### [EXERCISE]
When you reach the line containing "else (0, (s.writeMem" in the entries below, begin reproducing lines exactly, and stop once the line containing "def putReply (s" is done.

--- SOURCE MATERIAL Enclosed Below ---

/-- EVICT (R437, R439): the status, 0 of a page of an own section whether or not it was there, and the state after. The entry's present
bit is cleared; for the other launches of the image, which reach the same section, the page stays (`State.fnFor`). -/
def evict (s : State) (lk : Nat) (l : Launch) (f : Fn) (reg page : Nat) : Nat × State :=
  match l.shape.sections.find? fun d => d.reg == reg with
  | none => (2, s)
  | some d =>
    if decide (reg < 7) || decide (29 < reg) || decide ((d.size + 65535) / 65536 ≤ page) then (2, s)
    else match entryPhys s f d.obj page with
      | none => (0, s)
      | some a =>
        let e := readLE s.mem a 8
        if !f.seesPage d.obj page e || !physExists a then (0, s)
        else (0, (s.writeMem a 8 (e - e % 2)).setLaunch lk fun l => { l with evicted := l.evicted ++ [(d.obj, page)] })

/-- Write a reply's registers and let the group go on with its next subset. -/
def putReply (s : State) (id : Nat) (c : Call) (status : Nat) (rs : Option (List W64)) : State :=
  let s1 := s.setWave c.wave fun w =>
    let w := match rs with
      | some vs => putFrom Wave.setS w c.a vs
      | none => w
    w.setS c.d (BitVec.ofNat 64 status)
  { s1 with
    calls := s1.calls.del id
    groups := s1.groups.mapVals fun _ g => if g.status = .calling id then { g with status := .ready, acted := g.acted ++ [c.wave % 64] } else g }

/-- SERVICE_CALL_REPLY (R401): of a service of the chip's own runtime the status follows from its rule; of any other, status and results are
the runtime's. A stopped gang's reply waits. -/
def execServiceCallReply (call status r0 r1 r2 r3 : Nat) (s : State) : Out := match s.calls.find call with
  | none => notNow
  | some c =>
    let gk := gangOfTeam (teamOfGroup c.group)
    let lk := launchOfGang gk
    if !((s.gangs.find gk).any fun g => g.inService) then notNow
    else match c.ready with
      | some st => .next (putReply s call c st none)
      | none =>
        if c.code = 17 then match s.launches.find lk, s.fnFor lk with
          | some l, some f =>
            let reg := (c.args.getD 0 0).toNat
            let page := (c.args.getD 1 0).toNat
            let r := evict s lk l f reg page
            if (l.shape.sections.find? fun d => d.reg == reg).any fun d => pageInUse s l.fn d.obj page then notNow else .next (putReply r.2 call c r.1 none)
          | _, _ => notNow
        else if c.code < 18 then notNow
        else .next (putReply s call c status (some ([r0, r1, r2, r3].map (BitVec.ofNat 64))))

/-- The first HOLD call of a gang that has not been served (R432). -/
def holdCall (s : State) (gk : Nat) : Option (Nat × Call) :=
  (s.calls.find? fun p => p.2.code == 16 && p.2.ready.isNone && gangOfTeam (teamOfGroup p.2.group) == gk).map fun p => (p.1, p.2)

/-! ### The service handler (R392) -/

/-- TRAP_RESUME (R392). A fatal record, and one of an uncorrectable error (R424), is not resumed. -/
def execTrapResume (rec : Nat) (s : State) : Out := match s.traps.find rec with
  | some r => if r.done || r.fatal || r.cause == .uncorrectable || r.cause == .vfReset then notNow else .next (resumeTrap s rec)
  | none => notNow

/-- TRAP_DECLARE_FATAL (R392). -/
def execTrapDeclareFatal (rec : Nat) (s : State) : Out := match s.traps.find rec with
  | some r => if r.done then notNow
    else .next (setFatal { s with traps := s.traps.modify rec fun r => { r with done := true, fatal := true } } r.launch { r with done := true, fatal := true })
  | none => notNow

end Sys2Proof.Machine
end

--- End of Enclosed SOURCE MATERIAL ---

### [ANSWER SECTION]
        else (0, (s.writeMem a 8 (e - e % 2)).setLaunch lk fun l => { l with evicted := l.evicted ++ [(d.obj, page)] })

/-- Write a reply's registers and let the group go on with its next subset. -/
def putReply (s : State) (id : Nat) (c : Call) (status : Nat) (rs : Option (List W64)) : State :=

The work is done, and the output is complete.